[Items from a data source]
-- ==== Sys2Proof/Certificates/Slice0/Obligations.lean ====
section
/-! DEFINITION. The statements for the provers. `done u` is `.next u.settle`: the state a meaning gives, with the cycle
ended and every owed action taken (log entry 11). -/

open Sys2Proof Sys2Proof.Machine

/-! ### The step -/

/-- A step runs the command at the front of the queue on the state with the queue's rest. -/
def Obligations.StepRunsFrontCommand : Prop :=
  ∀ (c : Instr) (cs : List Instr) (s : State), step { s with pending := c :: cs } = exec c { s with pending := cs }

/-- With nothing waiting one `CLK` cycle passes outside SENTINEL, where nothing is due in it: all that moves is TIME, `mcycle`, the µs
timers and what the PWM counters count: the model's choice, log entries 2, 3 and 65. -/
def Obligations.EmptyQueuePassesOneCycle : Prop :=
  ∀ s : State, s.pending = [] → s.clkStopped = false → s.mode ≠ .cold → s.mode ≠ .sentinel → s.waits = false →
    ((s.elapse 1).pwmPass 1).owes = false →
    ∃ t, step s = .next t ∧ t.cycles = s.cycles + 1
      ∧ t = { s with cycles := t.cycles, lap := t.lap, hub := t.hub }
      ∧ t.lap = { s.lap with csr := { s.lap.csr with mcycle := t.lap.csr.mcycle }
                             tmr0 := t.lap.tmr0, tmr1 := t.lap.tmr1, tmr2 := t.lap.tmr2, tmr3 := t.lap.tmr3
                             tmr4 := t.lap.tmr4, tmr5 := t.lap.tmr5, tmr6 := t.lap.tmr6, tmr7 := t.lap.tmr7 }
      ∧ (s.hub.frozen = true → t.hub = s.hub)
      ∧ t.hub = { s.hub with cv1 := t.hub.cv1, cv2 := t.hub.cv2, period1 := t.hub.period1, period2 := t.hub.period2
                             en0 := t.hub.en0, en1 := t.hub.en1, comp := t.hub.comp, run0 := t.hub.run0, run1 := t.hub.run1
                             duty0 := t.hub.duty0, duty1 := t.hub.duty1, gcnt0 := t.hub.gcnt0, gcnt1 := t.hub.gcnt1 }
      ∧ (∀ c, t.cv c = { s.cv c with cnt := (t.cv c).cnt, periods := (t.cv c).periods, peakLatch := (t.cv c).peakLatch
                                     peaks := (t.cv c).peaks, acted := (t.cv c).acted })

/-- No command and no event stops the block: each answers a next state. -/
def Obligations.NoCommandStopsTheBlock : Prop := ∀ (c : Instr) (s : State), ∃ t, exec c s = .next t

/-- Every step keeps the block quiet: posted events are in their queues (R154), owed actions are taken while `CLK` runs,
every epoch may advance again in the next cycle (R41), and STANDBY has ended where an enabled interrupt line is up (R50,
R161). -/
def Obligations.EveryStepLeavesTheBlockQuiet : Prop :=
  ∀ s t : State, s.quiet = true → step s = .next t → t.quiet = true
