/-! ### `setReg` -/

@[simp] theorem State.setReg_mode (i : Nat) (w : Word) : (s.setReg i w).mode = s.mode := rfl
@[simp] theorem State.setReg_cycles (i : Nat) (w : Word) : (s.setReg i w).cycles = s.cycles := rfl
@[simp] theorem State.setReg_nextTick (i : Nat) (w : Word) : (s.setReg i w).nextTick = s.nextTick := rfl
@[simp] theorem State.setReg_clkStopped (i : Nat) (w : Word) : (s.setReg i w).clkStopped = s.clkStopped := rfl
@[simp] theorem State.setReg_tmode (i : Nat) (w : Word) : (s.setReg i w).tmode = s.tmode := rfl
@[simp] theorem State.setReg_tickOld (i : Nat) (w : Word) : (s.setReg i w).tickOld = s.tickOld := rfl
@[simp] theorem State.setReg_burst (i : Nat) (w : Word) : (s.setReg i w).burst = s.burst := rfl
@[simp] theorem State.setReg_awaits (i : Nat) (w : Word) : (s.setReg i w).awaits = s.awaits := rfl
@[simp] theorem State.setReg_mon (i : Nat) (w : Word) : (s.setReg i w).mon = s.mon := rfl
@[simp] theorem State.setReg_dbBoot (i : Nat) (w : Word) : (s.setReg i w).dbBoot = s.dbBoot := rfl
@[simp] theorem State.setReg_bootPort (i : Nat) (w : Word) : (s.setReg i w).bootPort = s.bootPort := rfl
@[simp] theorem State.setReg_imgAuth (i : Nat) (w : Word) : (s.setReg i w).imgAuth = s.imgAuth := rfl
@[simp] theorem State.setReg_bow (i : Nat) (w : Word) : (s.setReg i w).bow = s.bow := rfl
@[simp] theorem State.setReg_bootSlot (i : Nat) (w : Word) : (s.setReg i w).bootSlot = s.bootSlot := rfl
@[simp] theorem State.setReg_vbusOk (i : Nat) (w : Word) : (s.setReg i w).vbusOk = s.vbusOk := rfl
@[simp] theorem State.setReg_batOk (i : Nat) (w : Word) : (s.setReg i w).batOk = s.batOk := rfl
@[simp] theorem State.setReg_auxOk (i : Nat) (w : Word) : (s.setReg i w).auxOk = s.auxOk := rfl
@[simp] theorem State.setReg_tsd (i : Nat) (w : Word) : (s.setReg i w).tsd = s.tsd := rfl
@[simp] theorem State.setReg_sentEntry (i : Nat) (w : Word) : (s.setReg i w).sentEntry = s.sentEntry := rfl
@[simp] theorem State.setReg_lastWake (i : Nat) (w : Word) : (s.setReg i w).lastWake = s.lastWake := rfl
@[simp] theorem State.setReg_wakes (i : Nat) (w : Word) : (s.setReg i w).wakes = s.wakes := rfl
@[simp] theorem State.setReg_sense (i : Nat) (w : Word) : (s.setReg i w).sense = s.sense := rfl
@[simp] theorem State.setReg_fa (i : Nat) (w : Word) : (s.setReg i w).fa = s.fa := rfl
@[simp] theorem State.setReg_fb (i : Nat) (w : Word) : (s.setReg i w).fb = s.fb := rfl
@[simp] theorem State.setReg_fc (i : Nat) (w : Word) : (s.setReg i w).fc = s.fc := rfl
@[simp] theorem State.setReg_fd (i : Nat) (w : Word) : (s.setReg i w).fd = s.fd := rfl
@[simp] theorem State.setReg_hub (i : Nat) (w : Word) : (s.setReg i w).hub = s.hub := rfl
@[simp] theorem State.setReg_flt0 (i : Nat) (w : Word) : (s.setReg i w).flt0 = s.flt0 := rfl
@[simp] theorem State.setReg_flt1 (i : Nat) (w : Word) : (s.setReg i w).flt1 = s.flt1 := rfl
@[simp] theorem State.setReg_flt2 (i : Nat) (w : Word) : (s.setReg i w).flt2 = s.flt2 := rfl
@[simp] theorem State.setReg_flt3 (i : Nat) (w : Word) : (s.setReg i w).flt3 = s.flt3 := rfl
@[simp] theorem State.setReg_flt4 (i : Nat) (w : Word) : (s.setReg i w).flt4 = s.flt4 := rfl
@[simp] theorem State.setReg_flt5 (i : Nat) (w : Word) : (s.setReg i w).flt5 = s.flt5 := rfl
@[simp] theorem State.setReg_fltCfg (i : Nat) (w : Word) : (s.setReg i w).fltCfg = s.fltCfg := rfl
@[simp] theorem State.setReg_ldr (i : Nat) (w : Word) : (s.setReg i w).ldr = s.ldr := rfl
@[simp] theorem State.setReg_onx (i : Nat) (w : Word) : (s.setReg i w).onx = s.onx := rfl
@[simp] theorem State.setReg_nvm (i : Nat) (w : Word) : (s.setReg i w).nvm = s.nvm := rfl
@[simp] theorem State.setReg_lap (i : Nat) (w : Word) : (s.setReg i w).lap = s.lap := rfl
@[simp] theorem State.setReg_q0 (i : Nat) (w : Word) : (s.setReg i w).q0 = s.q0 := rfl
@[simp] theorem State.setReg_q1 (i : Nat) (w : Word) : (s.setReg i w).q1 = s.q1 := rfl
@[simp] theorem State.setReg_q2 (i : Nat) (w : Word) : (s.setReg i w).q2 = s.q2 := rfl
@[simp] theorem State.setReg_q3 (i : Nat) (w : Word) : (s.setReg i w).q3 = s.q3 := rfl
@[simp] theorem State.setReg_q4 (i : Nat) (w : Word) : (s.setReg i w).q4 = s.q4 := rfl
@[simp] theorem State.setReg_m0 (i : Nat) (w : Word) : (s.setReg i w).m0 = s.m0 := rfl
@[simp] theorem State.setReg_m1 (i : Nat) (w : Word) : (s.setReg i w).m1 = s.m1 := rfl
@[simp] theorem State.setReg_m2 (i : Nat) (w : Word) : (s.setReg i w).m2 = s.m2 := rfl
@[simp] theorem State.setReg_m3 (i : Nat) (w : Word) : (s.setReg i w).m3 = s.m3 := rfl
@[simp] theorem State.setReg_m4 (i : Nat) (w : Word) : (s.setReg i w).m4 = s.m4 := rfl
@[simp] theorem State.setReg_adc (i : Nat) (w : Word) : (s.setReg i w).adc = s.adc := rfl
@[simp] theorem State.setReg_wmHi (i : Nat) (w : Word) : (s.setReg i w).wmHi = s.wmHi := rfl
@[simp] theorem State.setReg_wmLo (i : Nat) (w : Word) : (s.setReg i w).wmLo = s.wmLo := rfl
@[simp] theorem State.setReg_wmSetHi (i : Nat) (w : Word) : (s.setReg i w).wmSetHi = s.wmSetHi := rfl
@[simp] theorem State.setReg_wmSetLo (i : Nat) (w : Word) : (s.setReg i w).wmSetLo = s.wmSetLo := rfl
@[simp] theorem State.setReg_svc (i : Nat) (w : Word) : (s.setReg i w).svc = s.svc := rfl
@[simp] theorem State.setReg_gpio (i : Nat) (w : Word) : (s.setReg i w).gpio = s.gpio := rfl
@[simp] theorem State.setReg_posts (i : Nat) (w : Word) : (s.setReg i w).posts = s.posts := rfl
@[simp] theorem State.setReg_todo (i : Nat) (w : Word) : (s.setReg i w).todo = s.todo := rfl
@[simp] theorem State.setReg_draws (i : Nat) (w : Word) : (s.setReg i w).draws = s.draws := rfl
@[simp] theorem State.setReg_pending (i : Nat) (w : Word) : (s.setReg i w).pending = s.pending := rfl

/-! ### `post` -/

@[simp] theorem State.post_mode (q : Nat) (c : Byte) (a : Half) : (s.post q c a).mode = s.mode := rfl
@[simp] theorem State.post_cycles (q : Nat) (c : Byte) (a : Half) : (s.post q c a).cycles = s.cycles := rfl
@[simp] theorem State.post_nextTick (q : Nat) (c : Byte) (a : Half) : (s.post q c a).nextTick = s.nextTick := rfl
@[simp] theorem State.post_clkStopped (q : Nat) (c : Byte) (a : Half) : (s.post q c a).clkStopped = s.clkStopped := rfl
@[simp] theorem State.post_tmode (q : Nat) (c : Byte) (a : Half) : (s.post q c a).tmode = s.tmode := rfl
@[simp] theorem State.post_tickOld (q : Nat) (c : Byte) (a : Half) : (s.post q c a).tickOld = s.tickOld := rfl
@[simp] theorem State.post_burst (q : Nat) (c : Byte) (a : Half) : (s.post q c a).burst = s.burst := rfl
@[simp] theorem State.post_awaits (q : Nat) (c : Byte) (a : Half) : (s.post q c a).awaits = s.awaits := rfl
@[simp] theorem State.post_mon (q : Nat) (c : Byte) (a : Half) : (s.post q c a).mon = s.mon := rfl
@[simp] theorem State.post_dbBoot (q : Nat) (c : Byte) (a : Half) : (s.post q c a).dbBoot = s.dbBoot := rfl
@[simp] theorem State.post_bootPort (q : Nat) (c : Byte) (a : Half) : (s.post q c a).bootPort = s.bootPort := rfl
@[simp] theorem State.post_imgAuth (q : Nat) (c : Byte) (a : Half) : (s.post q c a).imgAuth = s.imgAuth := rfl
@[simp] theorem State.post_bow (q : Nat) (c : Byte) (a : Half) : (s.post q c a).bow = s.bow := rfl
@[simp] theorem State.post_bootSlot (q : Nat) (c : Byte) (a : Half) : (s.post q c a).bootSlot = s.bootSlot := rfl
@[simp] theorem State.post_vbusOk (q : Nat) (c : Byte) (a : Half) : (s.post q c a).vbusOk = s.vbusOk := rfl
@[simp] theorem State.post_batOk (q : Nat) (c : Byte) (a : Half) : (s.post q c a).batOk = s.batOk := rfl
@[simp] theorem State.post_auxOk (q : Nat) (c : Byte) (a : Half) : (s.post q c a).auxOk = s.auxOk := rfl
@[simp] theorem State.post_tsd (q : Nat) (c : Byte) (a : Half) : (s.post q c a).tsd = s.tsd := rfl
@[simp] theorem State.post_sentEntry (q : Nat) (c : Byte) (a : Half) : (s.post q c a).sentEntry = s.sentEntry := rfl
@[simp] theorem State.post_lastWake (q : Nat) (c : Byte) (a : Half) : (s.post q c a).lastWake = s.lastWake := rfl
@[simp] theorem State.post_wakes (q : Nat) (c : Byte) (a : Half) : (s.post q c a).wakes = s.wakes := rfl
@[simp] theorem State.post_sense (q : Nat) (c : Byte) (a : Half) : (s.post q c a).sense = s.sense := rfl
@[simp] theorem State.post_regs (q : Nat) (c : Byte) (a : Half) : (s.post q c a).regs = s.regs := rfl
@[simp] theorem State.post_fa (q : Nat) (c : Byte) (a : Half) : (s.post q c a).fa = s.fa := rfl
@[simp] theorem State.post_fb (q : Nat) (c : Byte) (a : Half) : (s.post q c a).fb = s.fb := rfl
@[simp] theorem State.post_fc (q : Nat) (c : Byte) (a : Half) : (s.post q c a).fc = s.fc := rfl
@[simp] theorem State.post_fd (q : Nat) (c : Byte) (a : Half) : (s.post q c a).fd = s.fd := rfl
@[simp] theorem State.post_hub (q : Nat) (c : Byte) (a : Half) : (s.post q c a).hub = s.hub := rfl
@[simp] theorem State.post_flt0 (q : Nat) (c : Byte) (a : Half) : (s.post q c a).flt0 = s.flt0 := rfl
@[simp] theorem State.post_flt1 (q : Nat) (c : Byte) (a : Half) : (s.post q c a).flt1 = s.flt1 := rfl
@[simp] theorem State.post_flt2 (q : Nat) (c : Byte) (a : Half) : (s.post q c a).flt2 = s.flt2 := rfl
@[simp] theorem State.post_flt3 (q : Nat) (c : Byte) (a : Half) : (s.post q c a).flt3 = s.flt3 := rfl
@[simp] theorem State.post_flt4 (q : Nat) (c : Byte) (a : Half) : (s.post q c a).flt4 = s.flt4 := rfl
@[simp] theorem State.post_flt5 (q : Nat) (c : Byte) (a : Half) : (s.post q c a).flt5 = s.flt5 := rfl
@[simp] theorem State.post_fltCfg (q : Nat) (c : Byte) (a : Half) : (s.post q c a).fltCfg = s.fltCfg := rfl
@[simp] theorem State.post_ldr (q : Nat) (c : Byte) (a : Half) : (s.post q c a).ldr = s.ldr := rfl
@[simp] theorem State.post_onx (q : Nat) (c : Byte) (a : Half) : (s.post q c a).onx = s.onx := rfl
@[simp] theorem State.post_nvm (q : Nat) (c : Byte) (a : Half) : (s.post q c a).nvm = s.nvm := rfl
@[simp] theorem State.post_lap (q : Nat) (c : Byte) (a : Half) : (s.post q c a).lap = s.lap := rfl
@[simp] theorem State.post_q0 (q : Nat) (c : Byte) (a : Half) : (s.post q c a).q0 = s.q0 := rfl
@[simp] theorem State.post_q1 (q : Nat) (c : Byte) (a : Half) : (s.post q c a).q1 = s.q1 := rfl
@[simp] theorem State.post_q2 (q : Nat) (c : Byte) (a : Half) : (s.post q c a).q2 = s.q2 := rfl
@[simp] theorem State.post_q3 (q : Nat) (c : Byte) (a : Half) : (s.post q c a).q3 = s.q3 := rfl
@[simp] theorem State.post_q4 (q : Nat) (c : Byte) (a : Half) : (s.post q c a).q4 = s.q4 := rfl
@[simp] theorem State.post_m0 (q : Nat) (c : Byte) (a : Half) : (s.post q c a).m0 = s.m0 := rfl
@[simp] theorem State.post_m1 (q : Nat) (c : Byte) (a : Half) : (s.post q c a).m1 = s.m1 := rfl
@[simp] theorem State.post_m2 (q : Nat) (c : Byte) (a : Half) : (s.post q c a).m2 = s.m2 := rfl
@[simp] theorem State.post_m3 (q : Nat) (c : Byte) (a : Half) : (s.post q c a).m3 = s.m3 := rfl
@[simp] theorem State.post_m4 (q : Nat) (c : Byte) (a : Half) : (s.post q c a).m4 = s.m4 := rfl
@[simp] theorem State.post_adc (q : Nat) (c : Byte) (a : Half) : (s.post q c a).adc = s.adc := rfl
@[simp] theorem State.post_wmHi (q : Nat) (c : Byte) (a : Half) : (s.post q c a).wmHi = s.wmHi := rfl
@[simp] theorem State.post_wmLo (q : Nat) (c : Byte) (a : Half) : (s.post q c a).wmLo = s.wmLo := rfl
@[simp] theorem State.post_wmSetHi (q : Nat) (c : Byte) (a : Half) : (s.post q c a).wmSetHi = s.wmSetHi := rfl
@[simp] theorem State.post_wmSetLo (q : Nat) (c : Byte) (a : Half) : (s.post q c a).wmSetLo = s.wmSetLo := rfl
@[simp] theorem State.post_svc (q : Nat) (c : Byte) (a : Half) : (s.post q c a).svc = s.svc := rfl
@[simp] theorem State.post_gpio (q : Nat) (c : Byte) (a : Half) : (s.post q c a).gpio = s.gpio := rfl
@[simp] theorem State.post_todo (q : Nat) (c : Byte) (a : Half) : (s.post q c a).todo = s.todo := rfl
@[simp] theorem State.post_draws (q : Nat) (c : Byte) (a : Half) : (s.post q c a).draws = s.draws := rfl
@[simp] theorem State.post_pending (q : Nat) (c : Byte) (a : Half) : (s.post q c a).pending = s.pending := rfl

* Required work
Filter the entries by the string "bootSlot" and copy each matching line.

* Result for this exercise
@[simp] theorem State.setReg_bootSlot (i : Nat) (w : Word) : (s.setReg i w).bootSlot = s.bootSlot := rfl
@[simp] theorem State.post_bootSlot (q : Nat) (c : Byte) (a : Half) : (s.post q c a).bootSlot = s.bootSlot := rfl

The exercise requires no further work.